International ASU Summer Symposium Centers on Education During and After the Holocaust

The 18th Annual Martin and Doris Rosen Summer Symposium on Remembering the Holocaust will be held July 20-25, 2019, at Appalachian State University's Plemmons Student Union in Boone, NC. This year's symposium explores the multi-fold connections between the Holocaust and education. The event is organized by Appalachian's Center for Judaic, Holocaust, and Peace Studies and named for symposium benefactors, the late Doris and Martin Rosen. 

The week-long symposium will bring internationally and nationally acclaimed scholars, authors and educators to Boone. The event’s faculty and speakers include Liz Elsby from the International School for Holocaust Studies, Yad Vashem, Israel, Christina Chavarria from the William Levine Family Institute for Holocaust Education, United States Holocaust Memorial Museum, Washington, DC, Kathy Kacer, a renowned Toronto-based author of Holocaust literature for children, and Holocaust survivor Susan Warsinger. Ms. Warsinger, nee Susan Hilsenrath, who, as the daughter of a Jewish family in Bad Kreuznach, attended public and soon a private Jewish school in Nazi Germany throughout the 1930s. She escaped the Nazi henchmen by being smuggled into France, crossed the Pyrenees, and boarded a ship in Lisbon bound for the U.S. In her adult life, she spent close to three decades as a school teacher in Prince George’s County Maryland school system.

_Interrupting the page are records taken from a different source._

/-! ### What a cycle reads -/

/-- A cycle from a state with the same buffers, cursor and offsets writes the same buffers and
cursor and answers the same bytes. -/
theorem cycled_of_agree (f : SampleFrame) {s s' : State} (hm : s'.mem = s.mem)
    (hc : s'.cursor = s.cursor) (ho : s'.offset = s.offset) :
    cycled f s' =
      { s' with
        mem := (cycled f s).mem
        rsum := (cycled f s').rsum
        cursor := (cycled f s).cursor
        output := s'.output ++ sampleResponse (cycled f s) } := by
  have hmem : (cycled f s').mem = (cycled f s).mem :=
    cycled_mem_congr hm hc (congrArg (correctedValue (decodeSample f)) ho)
  conv_lhs => rw [cycled_eq_self, hmem, sampleResponse_congr hmem, hc]
  rw [cycled_cursor]

theorem cycled_withInput (f : SampleFrame) (rest : List HostAction) (s : State) :
    cycled f (withInput rest s) = withInput rest (cycled f s) := by
  have hrsum : (cycled f (withInput rest s)).rsum = (cycled f s).rsum :=
    cycled_rsum_congr rfl rfl rfl rfl
  refine (cycled_of_agree (s := s) (s' := withInput rest s) f rfl rfl rfl).trans ?_
  rw [hrsum, cycled_cursor]
  conv_rhs => rw [cycled_eq_self]
  rfl

/-! ### A command and the input behind it -/

theorem probed_withInput (f : CalFrame) (rest : List HostAction) (s : State) :
    probed f (withInput rest s) = withInput rest (probed f s) := by
  rw [probed, probed, apply_ite (withInput rest)]
  rfl

/-- DECODE and STATUS read no register outside the STATUS word: with the same word they answer the
same bytes. -/
theorem exec_answer_of_agree {i : Instr} {s s' : State} {out : List Byte}
    (hi : i = .status ∨ ∃ hi lo, i = .decode hi lo) (h : exec i s = .next (respond out s))
    (hword : statusWord s' = statusWord s) : exec i s' = .next (respond out s') := by
  have hout {bytes : List Byte} (hs : exec i s = .next (respond bytes s)) : bytes = out :=
    List.append_cancel_left (congrArg State.output (Host.Outcome.next.inj (hs.symm.trans h)))
  rcases hi with rfl | ⟨hi, lo, rfl⟩
  · rw [exec_status, hword, hout (exec_status s)]
  · rw [exec_decode, hout (exec_decode hi lo s)]

/-- A command does not read the input behind it (20_memory.md R61): any other input there is
carried along. -/
theorem exec_withInput {i : Instr} {s t : State} (h : exec i s = .next t)
    (rest : List HostAction) : exec i (withInput rest s) = .next (withInput rest t) := by
  rcases exec_cases h with ⟨out, rfl, hi⟩ | ⟨f, rfl, hphase, rfl⟩ | ⟨f, rfl, hphase, rfl⟩ |
    ⟨f, rfl, hphase, rfl⟩ | ⟨f, rfl, hphase, rfl⟩
  · exact exec_answer_of_agree hi h rfl
  · rw [exec_calProbe_calibrating (s := withInput rest s) hphase, probed_withInput]
  · exact exec_calProbe_running (s := withInput rest s) hphase
  · rw [exec_sample_running (s := withInput rest s) hphase, cycled_withInput]
  · exact exec_sample_calibrating (s := withInput rest s) hphase

theorem execAll_cons {i : Instr} {s t : State} (h : exec i s = .next t) (is : List Instr) :
    execAll (i :: is) s = execAll is t := by
  rw [execAll, h]

theorem run_succ {M : Host.Core} {s t : M.State} (h : M.step s = .next t) (n : Nat) :
    M.run (n + 1) s = M.run n t := by
  rw [Host.Core.run, h]

/-! ### The obligations -/

/-- Settles O1: one direction is the decoder on an encoding, the other the branches of the
decoder. -/
theorem decodeAndEncodeAgree : Obligations.DecodeAndEncodeAgree :=
  fun _ i rest => ⟨eq_encode_of_decodeCommand, fun h => h ▸ decodeCommand_encode_append i rest⟩

/-- Settles O4: each word is the encoding of its command. -/
theorem writtenOutWordsDecode : Obligations.WrittenOutWordsDecode :=
  ⟨decodeCommand_encode (.decode 0x80 0x01),
    decodeCommand_encode (.calProbe ⟨0x00, 0x0A, 0xFF, 0xFB, 0x7F, 0x03⟩),
    decodeCommand_encode (.sample ⟨0x00, 0x01, 0xFF, 0xFE, 0x80, 0x02, 0x12, 0x34, 0x7F, 0xFD,
      0x00, 0x6E, 0xFF, 0xFB⟩),
    decodeCommand_encode .status⟩

/-- Settles O5: bytes that decode with nothing left are an encoding, on which the step is
`step_encode`. -/
theorem stepRunsTheDecodedCommand : Obligations.StepRunsTheDecodedCommand := by
  intro s bytes i rest _ hd hs
  obtain rfl : bytes = encode i := by simpa using eq_encode_of_decodeCommand hd
  exact step_encode hs

/-- Settles O6: the fetch of a partial command is incomplete. -/
theorem partialCommandIsNeverExecuted : Obligations.PartialCommandIsNeverExecuted :=
  fun _ _ _ hshort hs => step_partial hshort hs

/-- Settles O7: a step that does not go on waits for a header or for a payload, and only with
nothing sent for a header. -/
theorem silenceEnablesNoStep : Obligations.SilenceEnablesNoStep := by
  refine fun s => ⟨fun hstop => ?_, step_idle⟩
  rcases step_isNext_or_waits s with ⟨t, ht⟩ | hs | ⟨h, payload, hs, hshort⟩
  · cases hstop.symm.trans ht
  · exact hs
  · cases hstop.symm.trans (step_partial hshort hs)

/-- Settles O9, by induction on the commands: a step runs the first, which leaves the input behind
it alone and so runs alike before any other. -/
theorem commandStreamRunsInOrder : Obligations.CommandStreamRunsInOrder := by
  intro is
  induction is with
  | nil =>
    intro s rest hs
    obtain rfl : s.input = rest := hs
    rfl
  | cons i is ih =>
    intro s rest hs
    have hsplit : s.input = sent (encode i) ++ (sent (is.flatMap encode) ++ rest) := by
      simpa [sent] using hs
    obtain ⟨t, ht⟩ := exec_isNext i (withInput (sent (is.flatMap encode) ++ rest) s)
    have hfirst : exec i { s with input := rest } = .next { t with input := rest } :=
      exec_withInput ht rest
    have hstep : step s = .next t := (step_encode hsplit).trans ht
    have hrest : Host.Core.run core is.length t = execAll is { t with input := rest } :=
      ih t rest (exec_input ht)
    exact (run_succ (M := core) hstep _).trans (hrest.trans (execAll_cons hfirst is).symm)

/-- Settles O10: every command answers a next state, and so does a step that has a whole command
or a reset before it. -/
theorem onlyWaitingStopsTheBlock : Obligations.OnlyWaitingStopsTheBlock :=
  ⟨exec_isNext, step_isNext_or_waits⟩

end Sys2Proof.Machine
end

section
/-! PROOFS about what each command writes and reads (10_state.md sections 1, 3, 4 and 7,
20_memory.md section 3, 42_filter.md section 1, 43_pipeline.md section 1): the frame of a probe,
what a command makes of registers it does not read, then the obligations. -/

namespace Sys2Proof.Machine

/-! ### The frame of a probe -/

@[simp] theorem probed_cfg (f : CalFrame) (s : State) : (probed f s).cfg = s.cfg := by
  rw [probed]
  split <;> simp

@[simp] theorem probed_mem (f : CalFrame) (s : State) : (probed f s).mem = s.mem := by
  rw [probed]
  split <;> simp

@[simp] theorem probed_cursor (f : CalFrame) (s : State) : (probed f s).cursor = s.cursor := by
  rw [probed]
  split <;> simp

@[simp] theorem probed_rsum (f : CalFrame) (s : State) : (probed f s).rsum = s.rsum := by
  rw [probed]
  split <;> simp

@[simp] theorem probed_output (f : CalFrame) (s : State) : (probed f s).output = s.output := by
  rw [probed]
  split <;> simp

/-- Completing the calibration keeps the sums (41_calibrator.md R121). -/
theorem probed_acc (f : CalFrame) (s : State) :
    (probed f s).acc = (accumulate (decodeGyro f) s).acc := by
  rw [probed]
  split <;> simp

/-- A probe that leaves the counter short of `N_PROBES` only accumulates. -/
theorem probed_not_last (f : CalFrame) {s : State} (h : s.pcnt.toNat + 1 < nProbes s.cfg) :
    probed f s = accumulate (decodeGyro f) s := by
  have hcount := accumulate_pcnt_toNat (decodeGyro f) (s := s) (by omega)
  exact if_neg (by omega)

/-! ### What a command writes -/

/-- A cycle advances the cursor by one modulo 8 (42_filter.md R143). -/
theorem cycled_cursor_toNat (f : SampleFrame) (s : State) :
    (cycled f s).cursor.toNat = (s.cursor.toNat + 1) % 8 := by
  rw [cycled_cursor, BitVec.toNat_ofNat]
  exact Nat.mod_mod_of_dvd _ (by norm_num)

theorem exec_cfg {i : Instr} {s t : State} (h : exec i s = .next t) : t.cfg = s.cfg := by
  rcases exec_cases h with ⟨out, rfl, -⟩ | ⟨f, -, -, rfl⟩ | ⟨f, -, -, rfl⟩ | ⟨f, -, -, rfl⟩ |
    ⟨f, -, -, rfl⟩
  · exact respond_cfg ..
  · exact probed_cfg ..
  · exact raiseCmdError_cfg ..
  · exact cycled_cfg ..
  · exact raiseCmdError_cfg ..

/-- Only an accepted probe writes the calibration state (10_state.md section 1). -/
theorem exec_calibration {i : Instr} {s t : State} (h : exec i s = .next t) :
    (∃ f, i = .calProbe f ∧ s.phase = .calibrating ∧ t = probed f s) ∨
      (t.acc = s.acc ∧ t.pcnt = s.pcnt ∧ t.offset = s.offset ∧ t.phase = s.phase) := by
  rcases exec_cases h with ⟨out, rfl, -⟩ | ⟨f, hi, hphase, ht⟩ | ⟨f, -, -, rfl⟩ |
    ⟨f, -, -, rfl⟩ | ⟨f, -, -, rfl⟩
  · exact .inr ⟨rfl, rfl, rfl, rfl⟩
  · exact .inl ⟨f, hi, hphase, ht⟩
  · exact .inr ⟨rfl, rfl, rfl, rfl⟩
  · exact .inr ⟨cycled_acc .., cycled_pcnt .., cycled_offset .., cycled_phase ..⟩
  · exact .inr ⟨rfl, rfl, rfl, rfl⟩

/-- Only an accepted SAMPLE writes the filter (10_state.md section 4). -/
theorem exec_filter {i : Instr} {s t : State} (h : exec i s = .next t) :
    (∃ f, i = .sample f ∧ s.phase = .running ∧ t = cycled f s) ∨
      (t.mem = s.mem ∧ t.cursor = s.cursor ∧ t.rsum = s.rsum) := by
  rcases exec_cases h with ⟨out, rfl, -⟩ | ⟨f, -, -, rfl⟩ | ⟨f, -, -, rfl⟩ |
    ⟨f, hi, hphase, ht⟩ | ⟨f, -, -, rfl⟩
  · exact .inr ⟨rfl, rfl, rfl⟩
  · exact .inr ⟨probed_mem .., probed_cursor .., probed_rsum ..⟩
  · exact .inr ⟨rfl, rfl, rfl⟩
  · exact .inl ⟨f, hi, hphase, ht⟩
  · exact .inr ⟨rfl, rfl, rfl⟩

/-- While RUNNING no command writes the calibration state (10_state.md section 3). -/
theorem exec_running {i : Instr} {s t : State} (h : exec i s = .next t)
    (hphase : s.phase = .running) :
    t.acc = s.acc ∧ t.pcnt = s.pcnt ∧ t.offset = s.offset ∧ t.phase = s.phase := by
  rcases exec_calibration h with ⟨f, -, hcalibrating, -⟩ | hsame
  · cases hphase.symm.trans hcalibrating
  · exact hsame

/-! ### What a command does not read -/

theorem probed_withRsum (f : CalFrame) (s : State) (r : Option (Six (BitVec 20))) :
    probed f { s with rsum := r } = { probed f s with rsum := r } := by
  rw [probed, probed, apply_ite (fun t : State => ({ t with rsum := r } : State))]
  rfl

theorem cycled_withRsum (f : SampleFrame) (s : State) (r : Option (Six (BitVec 20))) :
    cycled f { s with rsum := r } =
      { cycled f s with rsum := (cycled f { s with rsum := r }).rsum } := by
  refine (cycled_of_agree (s := s) (s' := { s with rsum := r }) f rfl rfl rfl).trans ?_
  rw [cycled_cursor]
  conv_rhs => rw [cycled_eq_self]

theorem cycled_withAcc (f : SampleFrame) (s : State) (a : Xyz Word) :
    cycled f { s with acc := a } = { cycled f s with acc := a } := by
  have hrsum : (cycled f { s with acc := a }).rsum = (cycled f s).rsum :=
    cycled_rsum_congr rfl rfl rfl rfl
  refine (cycled_of_agree (s := s) (s' := { s with acc := a }) f rfl rfl rfl).trans ?_
  rw [hrsum, cycled_cursor]
  conv_rhs => rw [cycled_eq_self]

Finally, the symposium includes a screening of Roberta Grossman’s award-winning Film, Who Will Write Our History, which focuses on a group of scholars, journalists and community leaders in the Warsaw Ghetto who sought to defeat Nazi lies by documenting and archiving life, suffering and death of the imprisoned Jewish population. The film combines the writings of the Oyneg Shabes archive with new interviews, rarely seen footage and dramatizations to grasp the struggles of this courageous resistance group.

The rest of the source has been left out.